### [Task details]
Please take the records that follow and repeat exactly the lines starting with the line with "(∀ s : State, ∃" and going on through the line with "(∃ ds : List".

### [Task data]
-- ==== Sys2Proof/Certificates/Slice0/Obligations.lean ====
section
/-! DEFINITION. The statements for the provers, each listed in OBLIGATIONS.json. A docstring names the rule of spec/ the statement
formalises; where a clause rests on a decision of the spec or of the model, it says so and names the log entry. -/

open Sys2Proof Sys2Proof.Machine Sys2Proof.Safety

/-! ## Encoding -/

/-- R74, R79: under every well-formed OPMAP, decoding an encoded instruction gives it back, every field at every value. That a word whose
ignored fields are set decodes at all is R81, the spec's own decision D4 (guard G4; log entry 2). -/
def Obligations.DecodeInvertsEncode : Prop :=
  ∀ m : Opmap, m.wf = true → ∀ i : Instr, decodeWith m (encodeWith m i) = .instr i

/-- R74: under every OPMAP, the word an instruction was decoded from is the encoding of that instruction: decoding drops no bit. -/
def Obligations.EncodeInvertsDecode : Prop :=
  ∀ (m : Opmap) (w : IWord) (i : Instr), decodeWith m w = .instr i → encodeWith m i = w

/-- R71, R72: the fields of a word are the digits of its value at the places the two layouts give, `opcode` never 28 in the I-type
layout. -/
def Obligations.FieldsAreTheDigitsOfTheWord : Prop :=
  ∀ w : IWord,
    match fieldsOf w with
    | .iType op a b imm =>
      op ≠ 28#6 ∧ w.toNat = op.toNat * 2 ^ 26 + a.toNat * 2 ^ 21 + b.toNat * 2 ^ 16 + imm.toNat
    | .rType a b c sh fn =>
      w.toNat = 28 * 2 ^ 26 + a.toNat * 2 ^ 21 + b.toNat * 2 ^ 16 + c.toNat * 2 ^ 11 + sh.toNat * 2 ^ 6 + fn.toNat

/-- R80, R91: a word selects no instruction exactly where its opcode is not the sentinel and is none of the ten opcodes, or it is the
sentinel and its function is none of the ten functions. That a word with a known number is never unknown, its ignored fields set or not, is
R81, the spec's own decision D4 (guard G4; log entry 2); that JR is one of the ten functions is decision D3 (log entry 21); that the ten
and ten numbers are all there are is row U12 (log entry 29). -/
def Obligations.UnknownEncodingsAreTheRest : Prop :=
  ∀ (m : Opmap) (w : IWord),
    (∀ op, decodeWith m w = .unknownOpcode op ↔ opcodeField w ≠ 28#6 ∧ op = opcodeField w ∧ op ∉ m.opcodes) ∧
    (∀ fn, decodeWith m w = .unknownFunction fn ↔ opcodeField w = 28#6 ∧ fn = functionField w ∧ fn ∉ m.functions)

/-- Words written out in 95_test_vectors.md decode to the instructions they are said to stand for, one or more of each family. Under the
default OPMAP, which is the model's presumption (log entry 1); the words of J, SRA and JR have ignored fields set, which rests on R81, the
spec's own decision D4 (guard G4; log entry 2). -/
def Obligations.WrittenOutWordsDecode : Prop :=
  decode 0x8C240000#32 = .instr (.lw 1#5 4#5 0#16) ∧
  decode 0x71455824#32 = .instr (.and 10#5 5#5 11#5 0#5) ∧
  decode 0x0BFF2083#32 = .instr (.j 31#5 31#5 0x2083#16) ∧
  decode 0x2021FFFF#32 = .instr (.addi 1#5 1#5 0xFFFF#16) ∧
  decode 0x73E21883#32 = .instr (.sra 31#5 2#5 3#5 2#5) ∧
  decode 0x703FFFC8#32 = .instr (.jr 1#5 31#5 31#5 31#5) ∧
  decode 0x65E0FFFF#32 = .unknownOpcode 25#6 ∧
  decode 0x73FF4B90#32 = .unknownFunction 16#6

/-! ## The step -/

/-- R91 with R48: where a phase is being run, the machine is not halted and pc is a non-zero address of the ROM, a step is `exec` of the
instruction that the four big-endian bytes at pc rounded down to a multiple of 4 decode to under the state's OPMAP, and nothing else. -/
def Obligations.StepRunsTheFetchedInstruction : Prop :=
  ∀ (s : State) (i : Instr), AtInstruction s → 0x8000 ≤ s.pc.toNat → s.pc.toNat ≤ 0xFFFF →
    decodeWith s.config.opmap (wordOfBytes (s.mem.read (alignDown s.pc 4)) (s.mem.read (alignDown s.pc 4 + 1))
      (s.mem.read (alignDown s.pc 4 + 2)) (s.mem.read (alignDown s.pc 4 + 3))) = .instr i →
    step s = exec i s

/-- R93 (decision D7 of the spec, log entry 16; the addresses above 0xFFFF by its decision D1, guard G2, log entry 11): a step at a pc outside
the ROM reports the violation and runs the word 0; where OPMAP gives 0 to no opcode, as the default does (log entry 1), that reports the
unknown opcode 0, advances pc by 4, and leaves the rest of the state alone. -/
def Obligations.DegradedFetchRunsTheZeroWord : Prop :=
  ∀ s : State, AtInstruction s → s.pc.toNat < 0x8000 ∨ 0xFFFF < s.pc.toNat →
    step s = runDecoded (decodeWith s.config.opmap 0#32) 0#32 (s.violation s.pc .execute .instruction) ∧
    (0#6 ∉ s.config.opmap.opcodes →
      step s = .next { s with
        pc := narrow s.config.addrWidth (s.pc + 4#32)
        diaglog := s.diaglog ++ [.permissionViolation s.pc .execute .instruction, .unknownOpcode 0#6 s.pc 0#32] })

/-- R94: an unknown encoding appends one event that names the opcode or function, pc and the word, advances pc by the default rule, and
changes nothing else of what the fetch left. -/
def Obligations.UnknownEncodingIsANoOp : Prop :=
  ∀ s : State, AtInstruction s →
    (∀ op, decodeWith s.config.opmap (fetchedWord s) = .unknownOpcode op →
      ∃ t, step s = .next t ∧ Advanced s t ∧ SameRegs s t ∧ SameStorage s t ∧ SameEngine s t ∧ t.halted = s.halted ∧
        SameInputs s t ∧ SameOutputs s t ∧ t.frames = s.frames ∧
        t.diaglog = (readInstruction s.pc s).2.diaglog ++ [.unknownOpcode op s.pc (fetchedWord s)]) ∧
    (∀ fn, decodeWith s.config.opmap (fetchedWord s) = .unknownFunction fn →
      ∃ t, step s = .next t ∧ Advanced s t ∧ SameRegs s t ∧ SameStorage s t ∧ SameEngine s t ∧ t.halted = s.halted ∧
        SameInputs s t ∧ SameOutputs s t ∧ t.frames = s.frames ∧
        t.diaglog = (readInstruction s.pc s).2.diaglog ++ [.unknownFunction fn s.pc (fetchedWord s)])

/-- First sentence of R99 (and R150): the engine never aborts; `step` is total, and so is every instruction. -/
def Obligations.EngineNeverAborts : Prop :=
  (∀ s : State, ∃ t, step s = .next t) ∧ ∀ (i : Instr) (s : State), ∃ t, exec i s = .next t

/-- R97, by the instruction about to execute: it writes at most its destination register; an SB to RAM at most the byte at its effective
address, an SW to RAM at most the two bytes of its unit, any other form no storage; and the bounds of R97 on the streams and the
diagnostics, and what no step changes. -/
def Obligations.StepChangesAtMost : Prop :=
  ∀ s t : State, AtInstruction s → step s = .next t →
    SameRegsExcept (writtenRegs s) s t ∧
    (∀ a b imm, nextInstr s = some (.sb a b imm) →
      if (effectiveAddress s a imm).toNat < 0x7000 then SameStorageExcept [(effectiveAddress s a imm).toNat] s t else SameStorage s t) ∧
    (∀ a b imm, nextInstr s = some (.sw a b imm) →
      if (effectiveAddress s a imm).toNat < 0x7000 then
        SameStorageExcept [alignDown (effectiveAddress s a imm) 2, alignDown (effectiveAddress s a imm) 2 + 1] s t
      else SameStorage s t) ∧
    ((∀ a b imm, nextInstr s ≠ some (.sb a b imm)) → (∀ a b imm, nextInstr s ≠ some (.sw a b imm)) → SameStorage s t) ∧
    (t.stdinPos = s.stdinPos ∨ t.stdinPos = s.stdinPos + 1) ∧
    (SameOutputs s t ∨ (∃ b, t.stdout = s.stdout ++ [b] ∧ t.stderr = s.stderr) ∨
      (∃ b, t.stdout = s.stdout ∧ t.stderr = s.stderr ++ [b])) ∧
    (∃ ds : List Diag, ds.length ≤ 2 ∧ t.diaglog = s.diaglog ++ ds) ∧
    SameEngine s t ∧ t.ctrl = s.ctrl ∧ t.stdin = s.stdin ∧ t.frames = s.frames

### [Exercise solution]
  (∀ s : State, ∃ t, step s = .next t) ∧ ∀ (i : Instr) (s : State), ∃ t, exec i s = .next t

/-- R97, by the instruction about to execute: it writes at most its destination register; an SB to RAM at most the byte at its effective
address, an SW to RAM at most the two bytes of its unit, any other form no storage; and the bounds of R97 on the streams and the
diagnostics, and what no step changes. -/
def Obligations.StepChangesAtMost : Prop :=
  ∀ s t : State, AtInstruction s → step s = .next t →
    SameRegsExcept (writtenRegs s) s t ∧
    (∀ a b imm, nextInstr s = some (.sb a b imm) →
      if (effectiveAddress s a imm).toNat < 0x7000 then SameStorageExcept [(effectiveAddress s a imm).toNat] s t else SameStorage s t) ∧
    (∀ a b imm, nextInstr s = some (.sw a b imm) →
      if (effectiveAddress s a imm).toNat < 0x7000 then
        SameStorageExcept [alignDown (effectiveAddress s a imm) 2, alignDown (effectiveAddress s a imm) 2 + 1] s t
      else SameStorage s t) ∧
    ((∀ a b imm, nextInstr s ≠ some (.sb a b imm)) → (∀ a b imm, nextInstr s ≠ some (.sw a b imm)) → SameStorage s t) ∧
    (t.stdinPos = s.stdinPos ∨ t.stdinPos = s.stdinPos + 1) ∧
    (SameOutputs s t ∨ (∃ b, t.stdout = s.stdout ++ [b] ∧ t.stderr = s.stderr) ∨
      (∃ b, t.stdout = s.stdout ∧ t.stderr = s.stderr ++ [b])) ∧
    (∃ ds : List Diag, ds.length ≤ 2 ∧ t.diaglog = s.diaglog ++ ds) ∧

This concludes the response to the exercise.